Foundation models have made significant strides in understanding the genomic language of DNA sequences. However, previous models typically adopt the tokenization methods designed for natural language, which are unsuitable for DNA sequences due to their unique characteristics. In addition, the optimal approach to tokenize DNA remains largely under-explored, and may not be intuitively understood by humans even if discovered. To address these challenges, we introduce MxDNA, a novel framework where the model autonomously learns an effective DNA tokenization strategy through gradient decent. MxDNA employs a sparse Mixture of Convolution Experts coupled with a deformable convolution to model the tokenization process, with the discontinuous, overlapping, and ambiguous nature of meaningful genomic segments explicitly considered. On Nucleotide Transformer Benchmarks and Genomic Benchmarks, MxDNA demonstrates superior performance to existing methods with less pretraining data and time, highlighting its effectiveness. Finally, we show that MxDNA learns unique tokenization strategy distinct to those of previous methods and captures genomic functionalities at a token level during self-supervised pretraining. Our MxDNA aims to provide a new perspective on DNA tokenization, potentially offering broad applications in various domains and yielding profound insights.

Paper Structure

This paper contains 60 sections, 13 equations, 5 figures, 11 tables, 3 algorithms.

Figures (5)

  • Figure 1: Evolution of tokenization and Ideal Properties.
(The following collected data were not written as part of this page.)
/-- R97, R95: DECODE.RTU, issued while no decode is pending, and its decoder step leave the result of the RTU decode of IN_BUF[0..IN_LEN)
in the result registers. -/
def Obligations.RtuCommandResult : Prop :=
  ∀ s : State, s.inst.busy = false → ∃ t B, exec .decodeRtu s = .next t ∧ s.inst.seesFrame B
    ∧ (decoderStep t).inst.shows
        (if B.length < 4 then .err .invalidLength
         else if ¬(1 ≤ (byteAt B 1).toNat ∧ (byteAt B 1).toNat ≤ 127) then .err .invalidFunctionCode
         else if s.inst.cfg.checkCrc = true ∧ crc16 (bytesFromTo B 0 (B.length - 2)) ≠ le16 B (B.length - 2) then .err .invalidCrc
         else .ok ⟨byteAt B 0, byteAt B 1, bytesFromTo B 2 (B.length - 2), some (le16 B (B.length - 2))⟩)

/-- R105, R95: DECODE.TCP, issued while no decode is pending, and its decoder step leave the result of the TCP decode of IN_BUF[0..IN_LEN)
in the result registers. -/
def Obligations.TcpCommandResult : Prop :=
  ∀ s : State, s.inst.busy = false → ∃ t B, exec .decodeTcp s = .next t ∧ s.inst.seesFrame B
    ∧ (decoderStep t).inst.shows
        (if B.length < 8 then .err .invalidLength
         else if ¬(1 ≤ (byteAt B 7).toNat ∧ (byteAt B 7).toNat ≤ 127) then .err .invalidFunctionCode
         else if s.inst.cfg.strictLength = true ∧ (be16 B 4).toNat ≠ B.length - 6 then .err .invalidLength
         else .ok ⟨byteAt B 6, byteAt B 7, bytesFromTo B 8 B.length, none⟩)

/-- R114, R95: DECODE.RTUTCP, issued while no decode is pending, and its decoder step leave the result of the RTU-over-TCP decode of
IN_BUF[0..IN_LEN) in the result registers. -/
def Obligations.RtuTcpCommandResult : Prop :=
  ∀ s : State, s.inst.busy = false → ∃ t B, exec .decodeRtuTcp s = .next t ∧ s.inst.seesFrame B
    ∧ (decoderStep t).inst.shows
        (if B.length < 10 then .err .invalidLength
         else if ¬(1 ≤ (byteAt B 7).toNat ∧ (byteAt B 7).toNat ≤ 127) then .err .invalidFunctionCode
         else if s.inst.cfg.checkCrc = true ∧ crc16 (bytesFromTo B 6 (B.length - 2)) ≠ le16 B (B.length - 2) then .err .invalidCrc
         else if s.inst.cfg.strictLength = true ∧ (be16 B 4).toNat ≠ B.length - 6 then .err .invalidLength
         else .ok ⟨byteAt B 6, byteAt B 7, bytesFromTo B 8 (B.length - 2), some (le16 B (B.length - 2))⟩)

/-- R59: "It writes only STATUS, FRAME, DATA_LEN, CRC and DATA_BUF. It never writes CMD, IN_LEN or IN_BUF." The model's own records and
the other instances do not change either. -/
def Obligations.DecoderStepFrame : Prop :=
  ∀ s : State, let t := decoderStep s
    t.inst.variant = s.inst.variant ∧ t.inst.inLen = s.inst.inLen ∧ (∀ k, t.inst.inBuf.read k = s.inst.inBuf.read k)
    ∧ t.inst.inBuf = s.inst.inBuf ∧ t.inst.cfg = s.inst.cfg ∧ t.inst.faults = s.inst.faults ∧ t.inst.refused = s.inst.refused
    ∧ t.inst.reads = s.inst.reads ∧ t.inst.owner = s.inst.owner ∧ t.peers = s.peers ∧ t.program = s.program ∧ t.line = s.line

/-- R95, R94: with BUSY = 1 the decoder step stores Decode(cfg, VARIANT, B) for the frame B of IN_LEN bytes in IN_BUF; "When STATUS.BUSY =
0, the decoder has no step." -/
def Obligations.DecoderStepStores : Prop :=
  ∀ s : State, (s.inst.busy = true → ∃ B, s.inst.seesFrame B ∧
      (decoderStep s).inst.shows (decodeFrame s.inst.cfg s.inst.variant B))
    ∧ (s.inst.busy = false → decoderStep s = s)

/-- R21, R41: the result of a command depends on the configuration, the command, IN_LEN and IN_BUF[0..IN_LEN) alone: two idle instances
that agree on these, whatever else they hold and whatever ran before, get the same result. -/
def Obligations.DecodesAreStateless : Prop :=
  ∀ (i : Instr) (s u : State), s.inst.busy = false → u.inst.busy = false → s.inst.cfg = u.inst.cfg → s.inst.inLen = u.inst.inLen →
    (∀ k, k < s.inst.inLen.toNat → ∃ b, s.inst.inBuf.read k = some b ∧ u.inst.inBuf.read k = some b) →
    ∃ t v, exec i s = .next t ∧ exec i u = .next v ∧ (decoderStep t).inst.sameResult (decoderStep v).inst

/-! ### Registers, buffers and the bus -/

/-- R26 to R34: the fields of each register's value stand at the bits the tables give, and every other bit is 0. -/
def Obligations.RegisterLayout : Prop :=
  ∀ x : Instance, x.cfg.wellFormed = true →
    (x.regWord .cmd).toNat = x.variant.number.toNat
    ∧ (x.regWord .inLen).toNat = x.inLen.toNat
    ∧ (x.regWord .status).toNat = x.busy.toNat + 2 * x.valid.toNat + 4 * x.code.toNat
    ∧ (x.regWord .frame).toNat = x.address.toNat + 256 * x.functionCode.toNat
    ∧ (x.regWord .dataLen).toNat = x.dataLen.toNat
    ∧ (x.regWord .crc).toNat = x.crcValue.toNat + 65536 * x.crcPresent.toNat
    ∧ (x.regWord .param).toNat = x.cfg.strictLength.toNat + 2 * x.cfg.checkCrc.toNat + 65536 * x.cfg.maxLen

/-- R47, R48, R49, R50: what an access of w bytes at block offset `off` names, or why it is refused. -/
def Obligations.OffsetMap : Prop :=
  ∀ m off w : Nat, m ≤ 4096 →
    (off < 0x1C → w ≠ 4 → targetOf m off w = .error .accessWidth)
    ∧ (off < 0x1C → w = 4 → off % 4 ≠ 0 → targetOf m off w = .error .misaligned)
    ∧ (off < 0x1C → w = 4 → off % 4 = 0 → ∃ r, targetOf m off w = .ok (.reg r) ∧ regOffset r = off)
    ∧ (0x1C ≤ off → off < 0x1000 → targetOf m off w = .error .unmapped)
    ∧ (0x1000 ≤ off → off < 0x1000 + m → targetOf m off w = if w = 1 then .ok (.inBuf (off - 0x1000)) else .error .accessWidth)
    ∧ (0x1000 + m ≤ off → off < 0x2000 → targetOf m off w = .error .unmapped)
    ∧ (0x2000 ≤ off → off < 0x2000 + m → targetOf m off w = if w = 1 then .ok (.dataBuf (off - 0x2000)) else .error .accessWidth)
    ∧ (0x2000 + m ≤ off → targetOf m off w = .error .unmapped)

/-- R51, R39: a register read returns the register's value; while a decode is pending the result fields are free, and only BUSY, VALID and
the reserved bits of those registers are fixed. It has no side effect: only the model's counter of free values may change. -/
def Obligations.RegisterRead : Prop :=
  ∀ (r : Reg) (s : State), (∃ d, (readTarget (.reg r) s).1 = { s with draws := d })
    ∧ (s.inst.busy = false → readTarget (.reg r) s = (s, s.inst.regWord r))
    ∧ (r = .cmd ∨ r = .inLen ∨ r = .param → readTarget (.reg r) s = (s, s.inst.regWord r))
    ∧ (r = .status → (readTarget (.reg r) s).2.getLsbD 0 = s.inst.busy ∧ (readTarget (.reg r) s).2.getLsbD 1 = s.inst.valid
        ∧ (readTarget (.reg r) s).2.extractLsb' 4 28 = 0)
    ∧ (r = .frame → (readTarget (.reg r) s).2.extractLsb' 16 16 = 0)
    ∧ (r = .dataLen → (readTarget (.reg r) s).2.extractLsb' 13 19 = 0)
    ∧ (r = .crc → (readTarget (.reg r) s).2.extractLsb' 17 15 = 0)

/-- R54, R33, R39: a buffer read returns the byte that is there: in IN_BUF what the host wrote, also while a decode is pending; in
DATA_BUF what the last decode stored, when none is pending. It has no side effect: only the model's counter of free values may change. -/
def Obligations.BufferRead : Prop :=
  ∀ (i : Nat) (s : State),
    (∃ d, (readTarget (.inBuf i) s).1 = { s with draws := d }) ∧ (∃ d, (readTarget (.dataBuf i) s).1 = { s with draws := d })
    ∧ (∀ b, s.inst.inBuf.read i = some b → readTarget (.inBuf i) s = (s, b.setWidth 32))
    ∧ (∀ b, s.inst.busy = false → s.inst.dataBuf.read i = some b → readTarget (.dataBuf i) s = (s, b.setWidth 32))

/-- R26: what a host write of w to CMD does, in the rule's order, and what a read of CMD returns. -/
def Obligations.CmdWrite : Prop :=
  ∀ (w : Word) (s : State),
    (s.inst.busy = true → (settle s (writeTarget (.reg .cmd) w s)).1 = s.recordFault .hostWriteWhileBusy)
    ∧ (s.inst.busy = false → w.extractLsb' 0 2 = 3 ∨ w.extractLsb' 2 30 ≠ 0 →
        writeTarget (.reg .cmd) w s = .refused .reservedCommand)
    ∧ (s.inst.busy = false → w.extractLsb' 0 2 ≠ 3 → w.extractLsb' 2 30 = 0 → ∃ t, writeTarget (.reg .cmd) w s = .done t none
        ∧ t.inst.variant.number = w.extractLsb' 0 2 ∧ t.inst.busy = true ∧ t.inst.valid = false
        ∧ (readTarget (.reg .cmd) t).2 = w)

/-- R27: what a host write of w to IN_LEN does, in the rule's order; and over the bus (R144) an accepted one, by a host agent of the
instance, takes effect at once, returns no value and changes nothing else (the model's note of the host apart, log 10). -/
def Obligations.InLenWrite : Prop :=
  ∀ (w : Word) (s : State),
    (s.inst.busy = true → writeTarget (.reg .inLen) w s = .faulted .hostWriteWhileBusy)
    ∧ (s.inst.busy = false → w.extractLsb' 13 19 ≠ 0 ∨ s.inst.cfg.maxLen < (w.extractLsb' 0 13).toNat →
        writeTarget (.reg .inLen) w s = .refused .lengthOutOfRange)
    ∧ (s.inst.busy = false → w.extractLsb' 13 19 = 0 → (w.extractLsb' 0 13).toNat ≤ s.inst.cfg.maxLen →
        writeTarget (.reg .inLen) w s = .done { s with inst := { s.inst with inLen := w.extractLsb' 0 13 } } none
        ∧ ∀ agent wd addr off, s.inst.admits agent → targetOf s.inst.cfg.maxLen off wd = .ok (.reg .inLen) →
          hostAccess agent (.write wd addr w) off s =
            ({ s with inst := { s.inst with inLen := w.extractLsb' 0 13, owner := some agent } }, none))

/-- R53, R142: a write to IN_BUF[i] faults while a decode is pending and otherwise stores v[7:0] there and nowhere else; and over the bus
(R144) an accepted one, by a host agent of the instance, takes effect at once, returns no value and changes nothing else (the model's note
of the host apart, log 10). -/
def Obligations.InBufWrite : Prop :=
  ∀ (i : Nat) (w : Word) (s : State),
    (s.inst.busy = true → writeTarget (.inBuf i) w s = .faulted .hostWriteWhileBusy)
    ∧ (s.inst.busy = false → ∃ m : Memory, writeTarget (.inBuf i) w s = .done { s with inst := { s.inst with inBuf := m } } none
        ∧ m.read i = some (w.extractLsb' 0 8) ∧ (∀ j, j ≠ i → m.read j = s.inst.inBuf.read j)
        ∧ ∀ agent wd addr off, s.inst.admits agent → targetOf s.inst.cfg.maxLen off wd = .ok (.inBuf i) →
          hostAccess agent (.write wd addr w) off s = ({ s with inst := { s.inst with inBuf := m, owner := some agent } }, none))

/-- R52, R53, R127: a write to a read-only register or to DATA_BUF is refused, whatever is written and whether or not a decode is pending.
-/
def Obligations.ReadOnlyWriteRefused : Prop :=
  ∀ (w : Word) (s : State),
    writeTarget (.reg .status) w s = .refused .readOnlyWrite ∧ writeTarget (.reg .frame) w s = .refused .readOnlyWrite
    ∧ writeTarget (.reg .dataLen) w s = .refused .readOnlyWrite ∧ writeTarget (.reg .crc) w s = .refused .readOnlyWrite
    ∧ writeTarget (.reg .param) w s = .refused .readOnlyWrite ∧ ∀ i, writeTarget (.dataBuf i) w s = .refused .readOnlyWrite

/-- R56: "A write to IN_BUF or IN_LEN is idempotent: writing the same value twice leaves the same state as writing it once." -/
def Obligations.WritesAreIdempotent : Prop :=
  ∀ (t : Target) (w : Word) (s u : State), (t = .reg .inLen ∨ ∃ i, t = .inBuf i) → writeTarget t w s = .done u none →
    writeTarget t w u = .done u none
Left: The progression from basic tokenization methods to more sophisticated techniques, with the direct but unsuitable applications from natural language to genomic language. Right: the ideal tokenization properties for genomics—Meaningful, Discontinuous, Overlapping, and Ambiguous—outlined in vu2023linguistically, which our MxDNA aims to achieve.
  • Figure 2: Our proposed MxDNA. (Top) Overall pipeline of the MxDNA model: Black arrows indicate pretraining data flow, and red arrows indicate finetuning data flow. The learnt tokenization module tokenizes single nucleotide input into learnt tokens. (Bottom) Illustration of the learnt tokenization module: Meaningful basic units are recognized with a linearly scoring layer and non-maximum suppression, embedded through convolution experts (Sec. \ref{['Recognition']}), and assembled into final tokens by a deformable convolution. (Sec. \ref{['Assembly']}) This process ensures meaningful, discontinuous, overlapping, and ambiguous tokenization, addressing the unique properties of genomic data.
  • Figure 3: Tokenization results of MxDNA over two individual forward passes (left) compared to those of traditional rule-based methods (right). A block of the same colour refers to a single token.
  • Figure 4: Distribution of token lengths for BPE (top) and MxDNA (bottom) across different downstream datasets, illustrating the distinct strategy of MxDNA for handling DNA tokenization. For the sake of simplicity, we regard the basic units as tokens for MxDNA.
  • Figure 5: t-SNE visualization of the output embeddings at a token level across different functional sequences of different models, demonstrating MxDNA's unique capability to inherently capture and differentiate genomic functionalities at a token level.